The chairman states that his plan will simply restore internet freedom by bringing back the legal framework that previously governed the internet, which is referred to as “light” regulation. But nowhere does he rebut either the need for or the arguments in support of the rules.
In 2005 the FCC adopted four principles for the internet: consumers are entitled to access lawful content, to run applications of their choice, to connect devices of their choice and are entitled to competition.
Two years later, Comcast was caught slowing or “choking” internet traffic to sites which competed with its cable services. The commission concluded that “Comcast’s practices … have significantly impeded internet users’ ability to use applications and access content of their choice.” But the FCC was unable to enforce its decision because the principles it had adopted had not been lawfully enacted. Thus, even though Comcast had violated the principles the FCC sought to enforce, it was unable to do so. Simply said, the “light regulation” advanced by the present chairman didn’t work.
So for the next six or seven years, the commission debated the need for enforceable rules which would prohibit the internet service providers (ISPs) from engaging in discriminatory and harmful practices. That process ended in 2015 with the adoption of the net neutrality rules, which the chairman incorrectly describes as “heavy-handed” regulation.
All the rules primarily do is prohibit discrimination and traffic choking by the ISPs. Heavy-handed regulation would be approving the rates the ISPs could charge their customers because the companies would have to present detailed and complex data to support their rates. The net neutrality rules do nothing of the sort and are not heavy-handed regulation.

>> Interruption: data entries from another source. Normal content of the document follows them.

/-- A CSR without behaviour of its own reads the value written, and the others read as before. -/
theorem csrPut_plain {s : State} (hwf : SMap.wf Cluster.reset s.clusters = true) {n : Nat} (hassigned : csrAssigned n = true)
    (hclass : n / 0x200 ≠ 1) (hplain : n ∉ csrSpecial) (x : Word) : PutsCsr s (s.csrPut n x) n x := by
  rw [csrAssigned_iff] at hassigned
  simp only [csrRanges, List.exists_mem_cons_iff, List.not_mem_nil, false_and, exists_false, or_false] at hassigned
  simp only [csrSpecial, List.mem_cons, List.not_mem_nil, or_false, not_or] at hplain
  by_cases htwin : 0x00C ≤ n ∧ n ≤ 0x00F
  · exact csrPut_twin s htwin x
  by_cases hevx : 0x010 ≤ n ∧ n ≤ 0x018
  · exact csrPut_evx s hevx x
  by_cases hown : n ∈ ownNumbers
  · exact csrPut_own s hown x
  simp only [ownNumbers, List.mem_cons, List.not_mem_nil, or_false, not_or] at hown
  have hrest : n = 0x40C ∨ n = 0x40F ∨ n = 0x412 ∨ n = 0x603 := by omega
  rcases hrest with rfl | rfl | rfl | rfl
  · exact csrPut_cpthr s x
  · exact csrPut_dumpa s x
  · exact csrPut_dbgwp hwf x
  · exact csrPut_hlcache s x

/-! ### What a write leaves -/

/-- `t` is `s` but for CSRs: the registers that instructions work on, the PC, the level, memory and the other harts are as before. -/
structure CsrFrame (s t : State) : Prop where
  mem : t.mem = s.mem
  others : t.others = s.others
  id : t.h.id = s.h.id
  pc : t.h.pc = s.h.pc
  lvl : t.h.lvl = s.h.lvl
  g : t.h.g = s.h.g
  v : t.h.v = s.h.v
  k : t.h.k = s.h.k
  pl : t.h.pl = s.h.pl
  e : t.h.e = s.h.e

theorem CsrFrame.ite {s a b : State} {p : Prop} [Decidable p] (ha : CsrFrame s a) (hb : CsrFrame s b) : CsrFrame s (if p then a else b) := by
  split <;> assumption

/-- Every write but those of PREQ and DBGCTL stays within the CSRs. -/
theorem csrPut_frame (s : State) {n : Nat} (hpreq : n ≠ 0x40D) (hdbg : n ≠ 0x411) (x : Word) : CsrFrame s (s.csrPut n x) := by
  unfold State.csrPut State.putDumpctl
  dsimp only
  rw [if_neg hpreq, if_neg hdbg]
  repeat' apply CsrFrame.ite
  all_goals exact ⟨rfl, rfl, rfl, rfl, rfl, rfl, rfl, rfl, rfl, rfl⟩

/-- The old value goes to gd of the state written. -/
theorem putsG_setGAdv {s u : State} (hg : u.h.g = s.h.g) (d : BitVec 5) (x : Word) (n : Nat) : PutsG s (u.setGAdv d x n) d x := by
  intro r
  have hget : u.getG r = s.getG r := by rw [State.getG, State.getG, hg]
  rw [State.getG_setGAdv, hget]

end Sys2Proof.Machine
end

section
/-! PROOFS. What resuming a cluster leaves: the replies of its skid buffer reach registers of harts (22 R389). -/

namespace Sys2Proof.Machine

open Sys2Proof.Safety

/-! ### What an arrival leaves -/

/-- From `s` to `t` the hart that moves keeps its number, g registers and PC, and goes on running if it ran; no cluster has become
frozen or running, and no skid buffer has changed. -/
structure Drains (s t : State) : Prop where
  id : t.h.id = s.h.id
  pc : t.h.pc = s.h.pc
  g : t.h.g = s.h.g
  run : s.h.slot = .run → t.h.slot = .run
  wf : SMap.wf Cluster.reset s.clusters = true → SMap.wf Cluster.reset t.clusters = true
  gate : SMap.wf Cluster.reset s.clusters = true → ∀ c, (t.cluster c).freeze = (s.cluster c).freeze ∧ (t.cluster c).skid = (s.cluster c).skid

/-- Besides the other harts stay. -/
structure Arrives (s t : State) : Prop extends Drains s t where
  others : t.others = s.others

theorem Drains.refl (s : State) : Drains s s := ⟨rfl, rfl, rfl, fun h => h, fun h => h, fun _ _ => ⟨rfl, rfl⟩⟩

theorem Drains.trans {s t u : State} (a : Drains s t) (b : Drains t u) : Drains s u where
  id := b.id.trans a.id
  pc := b.pc.trans a.pc
  g := b.g.trans a.g
  run h := b.run (a.run h)
  wf h := b.wf (a.wf h)
  gate h c := ⟨(b.gate (a.wf h) c).1.trans (a.gate h c).1, (b.gate (a.wf h) c).2.trans (a.gate h c).2⟩

theorem Arrives.refl (s : State) : Arrives s s := ⟨.refl s, rfl⟩

theorem Arrives.trans {s t u : State} (a : Arrives s t) (b : Arrives t u) : Arrives s u :=
  ⟨a.toDrains.trans b.toDrains, b.others.trans a.others⟩

/-- A change of neither the clusters nor the other harts. -/
theorem Arrives.of_eq {s t : State} (hc : t.clusters = s.clusters) (others : t.others = s.others) (id : t.h.id = s.h.id)
    (pc : t.h.pc = s.h.pc) (g : t.h.g = s.h.g) (run : s.h.slot = .run → t.h.slot = .run) : Arrives s t where
  id := id
  pc := pc
  g := g
  run := run
  wf h := hc ▸ h
  gate _ c := by
    have : t.cluster c = s.cluster c := by rw [State.cluster, State.cluster, hc]
    exact ⟨by rw [this], by rw [this]⟩
  others := others

/-- The same with the slot as it was. -/
theorem Arrives.of_rfl {s t : State} (hc : t.clusters = s.clusters) (others : t.others = s.others) (id : t.h.id = s.h.id)
    (pc : t.h.pc = s.h.pc) (g : t.h.g = s.h.g) (slot : t.h.slot = s.h.slot) : Arrives s t :=
  .of_eq hc others id pc g fun h => slot.trans h

theorem arrives_setCptag (s : State) (x : Word) : Arrives s (s.setCptag x) := by
  unfold State.setCptag Hart.mend
  split <;> exact .of_rfl rfl rfl rfl rfl rfl rfl

theorem arrives_newEdge (s : State) (isl : BitVec 3) (wkind waiter pkind pid : Nat) (prior : Word) (began : Nat) :
    Arrives s (s.newEdge isl wkind waiter pkind pid prior began).2 := by
  unfold State.newEdge
  dsimp only
  split <;> exact .of_rfl rfl rfl rfl rfl rfl rfl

The argument that the rules apply inappropriate 19th-century regulation to 21st-century services is simply false. Prohibitions on unreasonable business practices are prevalent among our laws because of the insidious effects they have on commerce. The Sherman Antitrust Act is a 19th-century statute that is robustly enforced today.
The chairman also fails to acknowledge that similar non-discrimination rules have applied to the cellular industry since its inception in the 1980s. Did these rules stifle investment? No. Were these rules “heavy-handed” regulation? No. The ubiquitous existence of cellular service is proof the rules were not harmful to industry growth. Similarly, the net neutrality rules will not inhibit real internet growth.
Finally, the Chairman says nothing about the consolidation in the industry that has occurred in recent years: Comcast acquired NBC and AT&T acquired DirecTV and is seeking to acquire Time Warner. The industry is not the same today as it was in the 1990s, to which the chairman refers. It has evolved to a mature industry dominated by a few major players.
Repealing the net neutrality rules will further solidify and entrench the already dominant ISPs. New enterprises will be at a disadvantage because they won’t be able to pay the fees a Netflix or Amazon does for faster internet lanes to reach customers. Users may not be able to access the content of their choice. And prices will rise as they do in all concentrated markets. The chairman’s actions, regrettably, are political and neither supported by historical facts or good policy.